25 minutes ago, Lieste said:

In game is silly, because it is assumed that 'armour' and structure are two separate things, and that wooden armour is effective at stopping iron shot. This is fundamentally false. Wood is *terrible* at stopping iron shot, and if the wood is the structure it *will* be torn up even if the shot isn't passed through.

It has been tested. But I do understand the science of wood and therefore get your point … sometimes round balls do funny things... like roll and bounce.
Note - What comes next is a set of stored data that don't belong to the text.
-- ==== Sys2Proof/Machine/Drain.lean ====
section
/-! DEFINITION. Draining a partition (R38, R40, R201, R202, R363), and the delivery of faults to a region's
POLICY, from whose root a drain can arise (R69 to R72). -/

namespace Sys2Proof.Machine

/-! ## The drain begins (R38 steps 1 and 2, R202 steps 1 to 3) -/

/-- The queues bound to a partition, DISABLED ones too. -/
def boundQueues (s : State) (part : Nat) : List Nat := (upTo 64).filter (fun q => (queueAt s q).part == some part)

/-- A step carries out a command of the queue. -/
def isCommandOf (q : Nat) (e : Instr) : Bool := queueAtCmd e == some q
where
  /-- The queue whose command a step carries out. -/
  queueAtCmd : Instr → Option Nat
    | .nop a _ | .pcreate a _ | .pdestroy a _ | .qbind a _ | .pdrain a _ | .rcreate a _ | .grun a _ | .wdog a _
    | .cksave a _ | .ckload a _ | .fstep a _ | .qfence a _ | .rretire a _ | .reservedOpcode a _
    | .checkpointQuiesced a _ | .checkpointCopyComplete a _ => some a
    | _ => none

/-- Steps that act on the task graph of a partition, which a drain abandons (R71). -/
def isGraphStep (part : Nat) (e : Instr) : Bool :=
  match e with
  | .predDecrement p _ _ _ | .cancellingDecrement p _ _ _ | .killEnd p _ | .regionRetire p _ => p == part
  | _ => false

/-- A partition is quiesced while some checkpoint has it in scope (R40). -/
def settleQuiesced (s : State) : State :=
  { s with parts := s.parts.map (fun p => { p with quiesced := s.checkpoints.any (fun c => c.all || c.parts.contains p.id) }) }

/-- A queue enters DRAINING: commands in flight and not answered are answered only by the drain. -/
def drainQueue (q : Nat) (s : State) : State :=
  let s := retract (isCommandOf q) (updQueue s q (fun k => { k with state := .draining, cmds := k.cmds.map (fun c => { c with begun := true, onObject := none }) }))
  settleQuiesced { s with checkpoints := s.checkpoints.filter (fun c => c.q != q) }

/-- The objects of a partition's tasks and task entries, each to be incremented once with ESTAT 2 (R202) (log 54: DESIGN CHOICE, unsafe). -/
def drainDues (s : State) (part : Nat) : List Instr :=
  let one (region : Nat) (comp : Word) : List Instr := if comp = 0 then [] else [.completionObjectUpdate part region comp 2]
  let live := (ctxKeys s).flatMap (fun k => match (ctxAt s k).task with | some t => if t.part == part then one t.region t.comp else [] | none => [])
  let saved := s.saved.flatMap (fun v => if v.task.part == part then one v.task.region v.task.comp else [])
  let entries := (upTo 9).flatMap (fun l => (locusAt s l).entries.flatMap (fun e =>
    if e.part == part && isTaskEntry e then
      one e.region (match deviceRead s part e.node 128 with | some n => nodeComp n | none => 0)
    else []))
  let limbo := (limboAwards s part (fun _ => true)).flatMap (fun p => one p.2.region (match deviceRead s part p.2.node 128 with | some n => nodeComp n | none => 0))
  entries ++ live ++ saved ++ limbo

/-- Every Locus entry and held submission of a partition goes; a removed task's NSTATE returns to 0. -/
def dropEntries (part : Nat) (s : State) : State :=
  (upTo 9).foldl (fun s l =>
    let s := ((locusAt s l).entries.filter (fun e => e.part == part)).foldl (fun s e =>
      let s := stopTimer (.tenderPriorityRise l e.num) s
      if isTaskEntry e then
        updRegion (writeNodeState part e.region e.node 0 false e.tseq s) part e.region (fun r => { r with live := r.live - 1 })
      else s) s
    kickLocus l (updLocus l (fun x => { x with entries := x.entries.filter (fun e => e.part != part), heldSubs := x.heldSubs.filter (fun h => h.part != part) }) s)) s

/-- Every operation of a draining partition has ended: the step of R202 step 4 falls due. -/
def checkSettled (part : Nat) (s : State) : State :=
  match partAt s part with
  | some p =>
    if p.drain == some .operations && !s.engines.any (fun e => e.part == part && e.failed.isNone) && !s.pending.any (fun e => e.issuers.any (fun i => i.part == part)) &&
        !s.fetches.any (fun f => f.1 == part) && !s.agenda.any (fun l => l.any (fun e => match e with | .completionObjectUpdate q _ _ _ => q == part | _ => false))
    then postOnce (.drainOperationsSettled part) s else s
  | none => s

/-- Barriers of a partition are broken and freed. -/
def dropBarriers (which : Barrier → Bool) (s : State) : State :=
  let hs := (upTo 9).flatMap (fun d => ((dieAt s d).barriers.filter which).map (·.handle))
  let s := hs.foldl (fun s h => breakBarrier h s) s
  (upTo 9).foldl (fun s d => updDie s d (fun x => { x with barriers := x.barriers.filter (fun b => !which b) })) s

/-- A drain begins; one in progress is joined. -/
def beginDrain (part : Nat) (s : State) : State :=
  match partAt s part with
  | none => s
  | some p =>
    if p.drain.isSome then s else
    let s := updPart s part (fun p => { p with drain := some .operations })
    let s := (boundQueues s part).foldl (fun s q => drainQueue q s) s
    let dues := drainDues s part
    let s := dropEntries part s
    let s := (limboAwards s part (fun _ => true)).foldl (fun s p => endLimbo p.1 p.2 s) s
    let s := ((ctxKeys s).filter (fun k => match (ctxAt s k).task with | some t => t.part == part | none => false)).foldl (fun s k => endContext k true s) s
    let s := (s.saved.filter (fun v => v.task.part == part)).foldl (fun s v => endSaved v s) s
    let s := dropBarriers (fun b => b.part == part) s
    let s := retract (isGraphStep part) { s with tokens := s.tokens.filter (fun t => t.issuer.part != part) }
    checkSettled part (dues.foldl (fun s e => post e s) s)

/-- A checkpoint in its copy phase covers a partition (R40). -/
def copying (s : State) (part : Nat) : Bool := s.checkpoints.any (fun c => c.copying && (c.all || c.parts.contains part))

/-- A drain is asked for: it begins, or waits for a copy phase to end (R38, R40). -/
def askDrain (part : Nat) (s : State) : State :=
  if copying s part then { s with waitingDrains := s.waitingDrains ++ [{ part := part }] } else beginDrain part s

/-- The partitions in a checkpoint's scope (R39). -/
def scopeParts (s : State) (c : Checkpoint) : List Nat := if c.all then s.parts.map (·.id) else c.parts

/-- No task of the partitions in a checkpoint's scope runs: its copy may begin (R40). No slot and no committed award holds one; a saved context does not
run, since its resume entry is held until the checkpoint ends (log 36: DESIGN CHOICE, unsafe). -/
def checkQuiesced (s : State) : State :=
  let busy (p : Nat) : Bool :=
    (ctxKeys s).any (fun k => match (ctxAt s k).task with | some t => t.part == p | none => false) ||
      !(limboAwards s p (fun _ => true)).isEmpty || (match partAt s p with | some x => x.drain.isSome | none => false)
  s.checkpoints.foldl (fun s c => if !c.copying && !(scopeParts s c).any busy then postOnce (.checkpointQuiesced c.q c.hseq) s else s) s

/-! ## Faults delivered to a POLICY (R69 to R72) -/

/-- A fault is delivered to the POLICY of a region. The tree is at most 16 levels deep (R54). -/
def deliver (part region : Nat) (f : FaultInfo) (thread : Option Nat) (operand : Bool) (s : State) : State :=
  checkQuiesced (deliverAt part f thread operand askDrain 17 region s)

/-- A restart has failed: its fault is recorded and escalates to the parent, or from the root to a drain (R69). -/
def escalateFault (part region : Nat) (f : FaultInfo) (s : State) : State :=
  let s := writeEvent part region 4 f s
  match (regionAt s part region).bind (·.parent) with
  | some p => deliver part p f none false s
  | none => askDrain part s

/-- The fault of a thread that runs: its core, its slot, its node. -/
def faultOf (s : State) (key : Nat) (cause : Nat) (detail : Word) : FaultInfo :=
  { cause := cause, core := key / 4, slot := key % 4, node := (match (ctxAt s key).task with | some t => t.node | none => 0), detail := detail }

/-- A fault of a slot's task that the runtime does not resolve (R367). -/
def deliverOf (key : Nat) (cause : Nat) (detail : Word) (s : State) : State :=
  match (ctxAt s key).task with
  | some t => deliver t.part t.region (faultOf s key cause detail) (some t.thread) false s
  | none => s

/-- A fault with no task to end: of an engine operation or a write whose issuer no longer answers for it (R72, R197). -/
def deliverOrphan (part region : Nat) (f : FaultInfo) (s : State) : State :=
  match partAt s part with
  | some p => if p.drain.isSome then s else deliver part region f none false s
  | none => s

/-- Failures of device writes, and faults of engine operations whose task ended before a wait of it returned them, are
delivered (R72, R198, R368). -/
def settleOwed (s : State) : State :=
  let lost := s.engines.filter (fun e => e.failed.isSome && (taskOfThread s e.thread).isNone)
  let owed := s.owed ++ lost.filterMap (fun e => e.failed.map (fun f => { part := e.part, region := e.region, fault := f }))
  if owed.isEmpty then s else
  let s := { s with owed := [], engines := s.engines.filter (fun e => !(e.failed.isSome && (taskOfThread s e.thread).isNone)) }
  owed.foldl (fun s o => deliverOrphan o.part o.region o.fault s) s

/-- A write of the focus that meets an uncorrectable error in part is discarded and delivered (R197) (log 56: DESIGN CHOICE, unsafe). -/
def discardWrite (key : Nat) (s : State) : State :=
  let s := logError s.die 1 (some s.core) (errorAddr key) (openField s) s
  match s.cur.task with
  | some t => { s with owed := s.owed ++ [{ part := t.part, region := t.region, fault := faultOf s s.curKey 49 (errorAddr key) }] }
  | none => s

/-- A store of the focus of bytes that passed their checks (log 56: DESIGN CHOICE, unsafe). -/
def storeChecked (vec : Bool) (addr key : Nat) (bs : List Byte) (s : State) : State :=
  if partialOnError key bs.length s then discardWrite key s
  else storeOwn vec addr key bs (clearErrors key bs.length s)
But if the wood is not dense enough and does not split well, and also is more splinter resistant than oak, and doesn't dry out entirely... then round balls can bounce at an angle... even on the flat for that matter. I only mention this because some crude efforts in modern testing has been done, and I am pleased to report that Live Oak had the capability to bounce rather large round balls, the thickness is also incredibly important, and perhaps may have only worked on the Yankee built super frigates and also larger ships like thick and heavy line ships.

And yes... the armor is the planking and structure put together, other smaller frigates and light ships would have had nearly no such chance for bouncing any shot. And as for the exaggerated damage, I am totally with you on that... there is a reason why they grappled and boarded, they didn't just want the enemies ship... they also had to kill the crew to really win, they had to force a submission, and if enough damage was not done to the crew by the broadside(s) to force surrender, then demasting and/or stern raking were in order for the stubborn enemy until they lost the will to fight or the Captain gave the order to strike their colors.

Three cheers for the frigates and their galante captains.